_Record extracts_
-- ==== Sys2Proof/Machine/MboxOps.lean ====
section
/-! DEFINITION. Mailbox rings, entries and completions (R339-R346), and token records (R351). -/

namespace Sys2Proof.Machine

/-! ### The window (R339) -/

def windowBase : Nat := 0x00FFFC000000

/-- Address of entry `i` of command ring `r`. -/
def ringEntryAddr (r i : Nat) : Nat := windowBase + 0x100000 + 0x8000 * r + 128 * (i % 256)

/-- Address of entry `i` of completion ring `r`. -/
def completionAddr (r i : Nat) : Nat := windowBase + 0x180000 + 0x4000 * r + 64 * (i % 256)

/-- Address of token-ring position `n`. -/
def tokenAddr (n : Nat) : Nat := windowBase + 0x200000 + 16 * (n % 65536)

/-- A range lies in the data area. -/
def inDataArea (a n : Nat) : Bool := decide (windowBase + 0x2000000 ≤ a) && decide (a + n ≤ windowBase + 0x4000000)

/-! ### Error codes (R346) -/

def errOk : Nat := 0x00
def errBadCode : Nat := 0x01
def errBadField : Nat := 0x02
def errVersion : Nat := 0x03
def errState : Nat := 0x04
def errBusy : Nat := 0x05
def errNotRoot : Nat := 0x06
def errNotOwner : Nat := 0x07
def errDigest : Nat := 0x08
def errSignature : Nat := 0x09
def errMissing : Nat := 0x0A
def errNoSpace : Nat := 0x0B
def errStale : Nat := 0x0C
def errPort : Nat := 0x0D
def errMemory : Nat := 0x0E
def errLink : Nat := 0x0F
def errOutOfService : Nat := 0x10
def errRefused : Nat := 0x11
def errTime : Nat := 0x12

/-! ### Commands (R7, R347-R353) -/

/-- CODE of a command. -/
def cmdCode : MboxCmd → Nat
  | .openPlot .. => 0x01
  | .closePlot .. => 0x02
  | .scrub => 0x03
  | .loadManifest .. => 0x10
  | .loadBlock .. => 0x11
  | .activateEpoch .. => 0x13
  | .loadSheet .. => 0x20
  | .flipSheet => 0x21
  | .arm .. => 0x30
  | .commit .. => 0x32
  | .admitReq .. => 0x40
  | .cancel .. => 0x41
  | .pause .. => 0x42
  | .resume .. => 0x43
  | .setDeadline .. => 0x44
  | .checkpoint .. => 0x50
  | .restore .. => 0x51
  | .timeSet .. => 0x60
  | .timeAdjust .. => 0x61
  | .query .. => 0x70
  | .blotterDrain .. => 0x71
  | .fencePort .. => 0x80
  | .unfencePort .. => 0x81
  | .updateBegin .. => 0x90
  | .updateBlock .. => 0x91
  | .updateActivate .. => 0x92
  | .updateConfirm => 0x93
  | .attestQuote .. => 0xA0
  | .debugGrant .. => 0xB0
  | .badCode c => c.toNat
  | .badField c => c.toNat

/-- The 48 bytes of an arm record (R264). -/
def armBytes (r : ArmRecord) : Bytes :=
  bytesOf 8 r.job ++ bytesOf 8 r.firstStep ++ bytesOf 8 r.stopStep ++ bytesOf 4 r.epoch ++ bytesOf 4 r.periodNs
    ++ bytesOf 4 r.devices ++ [r.mode] ++ List.replicate 11 0

/-- BODY of a command, from offset 16, without its trailing zeros (R347-R353). -/
def cmdBody : MboxCmd → Bytes
  | .openPlot b => bytesOf 2 b.plot ++ bytesOf 2 b.flags ++ bytesOf 4 b.devices ++ bytesOf 4 b.position ++ bytesOf 4 b.dryMs
      ++ bytesOf 8 b.topo ++ bytesOf 4 b.topoLen ++ bytesOf 2 b.waitMs ++ bytesOf 2 b.servingIf ++ bytesOf 8 b.servCfg
      ++ bytesOf 32 b.topoDigest
  | .closePlot f => [f]
  | .loadSheet h n d => bytesOf 8 h ++ bytesOf 4 n ++ natLe 4 0 ++ bytesOf 32 d
  | .arm d r => bytesOf 32 d ++ armBytes r
  | .commit s n => bytesOf 8 s ++ bytesOf 4 n
  | .admitReq b => bytesOf 8 b.rid ++ bytesOf 16 b.seed ++ bytesOf 4 b.epoch ++ bytesOf 4 b.adapter ++ bytesOf 2 b.tenant
      ++ bytesOf 2 b.flags ++ bytesOf 4 b.prompt ++ bytesOf 4 b.maxTokens ++ bytesOf 4 b.stopToken ++ bytesOf 8 b.promptAddr
      ++ bytesOf 8 b.deadlineS ++ bytesOf 4 b.deadlineNs ++ bytesOf 4 b.sealLen ++ bytesOf 8 b.sealAddr
  | .cancel s r => bytesOf 2 s ++ natLe 6 0 ++ bytesOf 8 r
  | .pause s r => bytesOf 2 s ++ natLe 6 0 ++ bytesOf 8 r
  | .resume s r => bytesOf 2 s ++ natLe 6 0 ++ bytesOf 8 r
  | .setDeadline s r t n => bytesOf 2 s ++ natLe 6 0 ++ bytesOf 8 r ++ bytesOf 8 t ++ bytesOf 4 n
  | .checkpoint s k a n => bytesOf 8 s ++ [k] ++ natLe 7 0 ++ bytesOf 8 a ++ bytesOf 8 n
  | .restore k a n d => [k] ++ natLe 7 0 ++ bytesOf 8 a ++ bytesOf 8 n ++ bytesOf 32 d
  | .timeSet s n f => bytesOf 8 s ++ bytesOf 4 n ++ bytesOf 2 f
  | .timeAdjust v i o b x => [v] ++ natLe 7 0 ++ bytesOf 8 i ++ bytesOf 8 o ++ bytesOf 4 b ++ [x]
  | .query w i n d l => bytesOf 2 w ++ natLe 6 0 ++ bytesOf 8 i ++ bytesOf 4 n ++ natLe 4 0 ++ bytesOf 8 d ++ bytesOf 4 l
  | .blotterDrain c d l => [c] ++ natLe 7 0 ++ bytesOf 8 d ++ bytesOf 4 l
  | .fencePort p u => [p, u]
  | .unfencePort p u => [p, u]
  | .loadManifest b => bytesOf 4 b.epoch ++ bytesOf 4 b.adapter ++ bytesOf 8 b.host ++ bytesOf 4 b.length ++ bytesOf 4 b.timeoutS
      ++ bytesOf 8 b.retain ++ bytesOf 8 b.retainLen ++ bytesOf 32 b.digest
  | .loadBlock e b h n => bytesOf 4 e ++ bytesOf 4 b ++ bytesOf 8 h ++ bytesOf 4 n
  | .activateEpoch e m => bytesOf 4 e ++ [m]
  | .updateBegin t v l b d => [t] ++ natLe 3 0 ++ bytesOf 4 v ++ bytesOf 4 l ++ bytesOf 4 b ++ bytesOf 32 d
  | .updateBlock i h n d => bytesOf 4 i ++ natLe 4 0 ++ bytesOf 8 h ++ bytesOf 4 n ++ natLe 4 0 ++ bytesOf 32 d
  | .updateActivate t => [t]
  | .attestQuote n d l => bytesOf 32 n ++ bytesOf 8 d ++ bytesOf 4 l
  | .debugGrant h n => bytesOf 8 h ++ bytesOf 4 n
  | .scrub => []
  | .flipSheet => []
  | .updateConfirm => []
  | .badCode _ => []
  | .badField _ => []

/-- The command that the bytes of an entry name by CODE, whatever its reserved bytes. -/
def cmdOf (e : Bytes) : Option MboxCmd :=
  let f (w o n : Nat) : BitVec w := fieldAt w e o n
  match (f 8 4 1).toNat with
  | 0x01 => some (.openPlot {
      plot := f 16 16 2, flags := f 16 18 2, devices := f 32 20 4, position := f 32 24 4, dryMs := f 32 28 4, topo := f 64 32 8
      topoLen := f 32 40 4, waitMs := f 16 44 2, servingIf := f 16 46 2, servCfg := f 64 48 8, topoDigest := f 256 56 32 })
  | 0x02 => some (.closePlot (f 8 16 1))
  | 0x03 => some .scrub
  | 0x10 => some (.loadManifest {
      epoch := f 32 16 4, adapter := f 32 20 4, host := f 64 24 8, length := f 32 32 4, timeoutS := f 32 36 4, retain := f 64 40 8
      retainLen := f 64 48 8, digest := f 256 56 32 })
  | 0x11 => some (.loadBlock (f 32 16 4) (f 32 20 4) (f 64 24 8) (f 32 32 4))
  | 0x13 => some (.activateEpoch (f 32 16 4) (f 8 20 1))
  | 0x20 => some (.loadSheet (f 64 16 8) (f 32 24 4) (f 256 32 32))
  | 0x21 => some .flipSheet
  | 0x30 => some (.arm (f 256 16 32) {
      job := f 64 48 8, firstStep := f 64 56 8, stopStep := f 64 64 8, epoch := f 32 72 4, periodNs := f 32 76 4
      devices := f 32 80 4, mode := f 8 84 1 })
  | 0x32 => some (.commit (f 64 16 8) (f 32 24 4))
  | 0x40 => some (.admitReq {
      rid := f 64 16 8, seed := f 128 24 16, epoch := f 32 40 4, adapter := f 32 44 4, tenant := f 16 48 2, flags := f 16 50 2
      prompt := f 32 52 4, maxTokens := f 32 56 4, stopToken := f 32 60 4, promptAddr := f 64 64 8, deadlineS := f 64 72 8
      deadlineNs := f 32 80 4, sealLen := f 32 84 4, sealAddr := f 64 88 8 })
  | 0x41 => some (.cancel (f 16 16 2) (f 64 24 8))
  | 0x42 => some (.pause (f 16 16 2) (f 64 24 8))
  | 0x43 => some (.resume (f 16 16 2) (f 64 24 8))
  | 0x44 => some (.setDeadline (f 16 16 2) (f 64 24 8) (f 64 32 8) (f 32 40 4))
  | 0x50 => some (.checkpoint (f 64 16 8) (f 8 24 1) (f 64 32 8) (f 64 40 8))
  | 0x51 => some (.restore (f 8 16 1) (f 64 24 8) (f 64 32 8) (f 256 40 32))
  | 0x60 => some (.timeSet (f 64 16 8) (f 32 24 4) (f 16 28 2))
  | 0x61 => some (.timeAdjust (f 8 16 1) (f 64 24 8) (f 64 32 8) (f 32 40 4) (f 8 44 1))
  | 0x70 => some (.query (f 16 16 2) (f 64 24 8) (f 32 32 4) (f 64 40 8) (f 32 48 4))
  | 0x71 => some (.blotterDrain (f 8 16 1) (f 64 24 8) (f 32 32 4))
  | 0x80 => some (.fencePort (f 8 16 1) (f 8 17 1))
  | 0x81 => some (.unfencePort (f 8 16 1) (f 8 17 1))
  | 0x90 => some (.updateBegin (f 8 16 1) (f 32 20 4) (f 32 24 4) (f 32 28 4) (f 256 32 32))
  | 0x91 => some (.updateBlock (f 32 16 4) (f 64 24 8) (f 32 32 4) (f 256 40 32))
  | 0x92 => some (.updateActivate (f 8 16 1))
  | 0x93 => some .updateConfirm
  | 0xA0 => some (.attestQuote (f 256 16 32) (f 64 48 8) (f 32 56 4))
  | 0xB0 => some (.debugGrant (f 64 16 8) (f 32 24 4))
  | _ => none

/-- The command of a 128-byte entry: an unlisted CODE is a bad code, a nonzero unlisted byte a bad field (R340, R346). -/
def parseEntry (e : Bytes) : MboxCmd :=
  match cmdOf e with
  | none => .badCode (fieldAt 8 e 4 1)
  | some c =>
    let b := cmdBody c
    if slice e 6 10 = List.replicate 10 0 ∧ slice e 16 112 = b ++ List.replicate (112 - b.length) 0 then c
    else .badField (fieldAt 8 e 4 1)

/-! ### Rings -/

def getRing (s : State) (r : Nat) : RingSt := tget {} s.mbox.rings r

def modRing (s : State) (r : Nat) (f : RingSt → RingSt) : State :=
  { s with mbox := { s.mbox with rings := tmod {} s.mbox.rings r f } }

/-- A completion is written (R341); `result` is the bytes from offset 8 on. -/
def complete (s : State) (ring : Nat) (seq : BitVec 32) (code err : Nat) (result : Bytes) : State :=
  let body := bytesOf 4 seq ++ [BitVec.ofNat 8 code, BitVec.ofNat 8 err, 0, 0] ++ slice result 0 48
    ++ natLe 4 s.step.lastEnded.toNat ++ bytesOf 4 (seq ^^^ 0xFFFFFFFF)
  let s1 := memWrite s (completionAddr ring seq.toNat) body
  let s2 := modRing s1 ring fun q => { q with open_ := q.open_.filter (· != seq) }
  { s2 with mbox := { s2.mbox with irq := s2.mbox.irq ||| BitVec.ofNat 18 (2 ^ ring) } }

/-- A command completes. -/
def done (s : State) (ring : Nat) (seq : BitVec 32) (c : MboxCmd) (err : Nat) (result : Bytes := []) : State :=
  complete s ring seq (cmdCode c) err result

/-- No step can run: IDLE, ARMED or HELD, or no plot open (R343). -/
def noStep (s : State) : Bool :=
  !s.sec.isOpen || s.launch.state == .idle || s.launch.state == .armed || s.launch.state == .held

/-- A command is served at its doorbell (R343). -/
def atDoorbell (s : State) (c : MboxCmd) : Bool :=
  noStep s || match c with
    | .cancel .. => cfg s offServCfg 4 4 == 0
    | .closePlot f => tb f.toNat 0
    | .checkpoint .. => true
    | .fencePort .. => true
    | .query .. => true
    | .blotterDrain .. => true
    | .attestQuote .. => true
    | .badField c => [0x50, 0x70, 0x71, 0x80, 0xA0].contains c.toNat || (c == 0x41 && cfg s offServCfg 4 4 == 0)
    | _ => false

/-- The ring waits on the completion of the command 256 SEQs earlier (R342). -/
def ringWaits (q : RingSt) : Bool := q.open_.contains (q.nextSeq - 256)

/-- The MP serves mailboxes: the device has booted (R369), and no MP image is between its start and its ready report (R377). -/
def inService (s : State) : Bool := s.boot.phase == .service && !(tget {} s.boot.fw 0).starting

/-! ### Tokens (R351) -/

/-- A token record is written and TAIL advances. -/
def putToken (s : State) (rec16 : Bytes) : State :=
  let s1 := memWrite s (tokenAddr s.mbox.tokTail.toNat) (slice rec16 0 16)
  { s1 with mbox := { s1.mbox with tokTail := s1.mbox.tokTail + 1, irq := s1.mbox.irq ||| 0x10000 } }

/-- A token record from its fields. -/
def tokenRecord (slot flags endCode : Nat) (index token tag : BitVec 32) : Bytes :=
  natLe 2 slot ++ [BitVec.ofNat 8 flags, BitVec.ofNat 8 endCode] ++ bytesOf 4 index ++ bytesOf 4 token ++ bytesOf 4 tag

end Sys2Proof.Machine
end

_What you have to do_
Take the entries above and copy out all lines with the string "loadManifest".

_Task result_
  | .loadManifest .. => 0x10
  | .loadManifest b => bytesOf 4 b.epoch ++ bytesOf 4 b.adapter ++ bytesOf 8 b.host ++ bytesOf 4 b.length ++ bytesOf 4 b.timeoutS
  | 0x10 => some (.loadManifest {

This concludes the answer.